[Collected data entries]
/-- R378, R379, R149, R157, R218: when the data of a load have come, its registers are written and it leaves the load
counter; an acquire at gang scope or wider then drops what the core has not written, and pulls what pending sets hold.
A performed store leaves its counter, and
a polling `waitc` looks again. -/
def Obligations.CompletionsOfAccesses : Prop :=
  (∀ (s : State) (k : Nat) (w : Warp) (l : LoadOp), s.warp k = some w → l ∈ w.loads → l.waiting = [] → l.lost = none →
    (∀ m ∈ w.loads, m.id = l.id → m = l) → ∃ (t : State) (u : Warp), exec (.loadReturn k l.id) s = .next t ∧ t.warp k = some u ∧
      u.loads = w.loads.filter (fun m => m.id ≠ l.id) ∧
      (∀ key, mget 0 u.vregs key =
        ((l.ready.reverse.find? fun r => 64 * r.reg + r.lane == key).map LoadReg.value).getD (mget 0 w.vregs key)) ∧
      (∀ sc, l.acquire.map Prod.snd = some sc → sc ≠ .wg → ∀ e ∈ (t.core w.coreK).l1, e.2.valid = e.2.dirty) ∧
      (((∀ sc, l.acquire.map Prod.snd = some sc → sc = .wg) ∨ s.noPending) → ∀ x, t.byte x = s.byte x)) ∧
  (∀ (s : State) (k : Nat) (w : Warp) (o : StoreOp), s.warp k = some w → o ∈ w.stores → o.isDone = true →
    ∃ (t : State) (u : Warp), exec (.storePerformed k o.id) s = .next t ∧ t.warp k = some u ∧
      u.stores = w.stores.filter (fun q => q.id ≠ o.id) ∧ ∀ x, t.byte x = s.byte x) ∧
  ∀ (s : State) (k : Nat) (w : Warp) (pa : Nat), s.warp k = some w → w.stop = .monitor pa true →
    ∃ t, exec (.waitcPoll k) s = .next t ∧ t.warp k = some { w with stop := .running }

/-! ### Ordering and waiting -/

/-- R151, R355: `fence`: with a release it waits for the commands of the masked kinds, then marks its lanes; with an acquire
and no outstanding load, an acquire at gang scope or wider takes hold in the core at once.
R439, R157: `waitn` completes when each counter is at or below its threshold, where loads whose data have come may land
first; thresholds of 31 never wait; else the warp stops and issues again. That the launch path has nothing under way (log 54), and that an
acquire pulls every pending set (log 12), are the model's choices. -/
def Obligations.Fence : Prop :=
  (∀ (s : State) (c : Cur) (w : Warp) (mask : BitVec 4) (sc : Scope), Issues s c w →
    (s.enginesBusy c.warp w mask = true → Waits (.fence .rel mask sc) s c .engine ∧ Waits (.fence .acqrel mask sc) s c .engine) ∧
    (s.enginesBusy c.warp w mask = false → ∃ u : Warp, Lands (.fence .rel mask sc) s c u ∧ u = { w with lanes := u.lanes } ∧
      ∀ l, l < w.lanes.length → l < 64 → u.lane l = if c.lanes.getLsbD l = true then
        { w.lane l with relFence := some (match (w.lane l).relFence with
          | none => sc
          | some x => if scopeCode x < scopeCode sc then sc else x) }
        else w.lane l) ∧
    (w.loads = [] → s.noPending → ∃ t, Ends (.fence .acq mask sc) s c t ∧ (∀ x, t.byte x = s.byte x) ∧
      (sc ≠ .wg → ∀ e ∈ (t.core w.coreK).l1, e.2.valid = e.2.dirty) ∧ (sc = .wg → t = s)) ∧
    (∃ t, Ends (.fence .acq mask sc) s c t) ∧
    (s.enginesBusy c.warp w mask = false → ∃ t, Ends (.fence .acqrel mask sc) s c t)) ∧
  (∀ (s : State) (c : Cur) (w : Warp) (ld st cp mx : BitVec 5), Issues s c w → w.priv = false →
    (∀ l ∈ w.loads, l.lost = none) →
    let others := w.stores.length ≤ st.toNat ∧ w.copies ≤ cp.toNat ∧ w.matrix ≤ mx.toNat
    let here := (w.loads.filter fun l => l.waiting.isEmpty).length
    (w.loads.length ≤ ld.toNat → others → Ends (.waitn ld st cp mx) s c s) ∧
    (w.loads.length ≤ ld.toNat + here → others → ∃ t, Ends (.waitn ld st cp mx) s c t ∧
      (((∀ l ∈ w.loads, l.acquire = none) ∨ s.noPending) → ∀ x, t.byte x = s.byte x)) ∧
    (¬(w.loads.length ≤ ld.toNat + here ∧ others) →
      Waits (.waitn ld st cp mx) s c (.waitn ld.toNat st.toNat cp.toNat mx.toNat)))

▶ _EXERCISE REQUIREMENTS_: Write out exactly those lines of the records above that lie from the one with "(∀ l ∈ w.loads, l.lost = none) →" through the last line, including both.

▶ _RESULT_:
    (∀ l ∈ w.loads, l.lost = none) →
    let others := w.stores.length ≤ st.toNat ∧ w.copies ≤ cp.toNat ∧ w.matrix ≤ mx.toNat
    let here := (w.loads.filter fun l => l.waiting.isEmpty).length
    (w.loads.length ≤ ld.toNat → others → Ends (.waitn ld st cp mx) s c s) ∧
    (w.loads.length ≤ ld.toNat + here → others → ∃ t, Ends (.waitn ld st cp mx) s c t ∧
      (((∀ l ∈ w.loads, l.acquire = none) ∨ s.noPending) → ∀ x, t.byte x = s.byte x)) ∧
    (¬(w.loads.length ≤ ld.toNat + here ∧ others) →
      Waits (.waitn ld st cp mx) s c (.waitn ld.toNat st.toNat cp.toNat mx.toNat)))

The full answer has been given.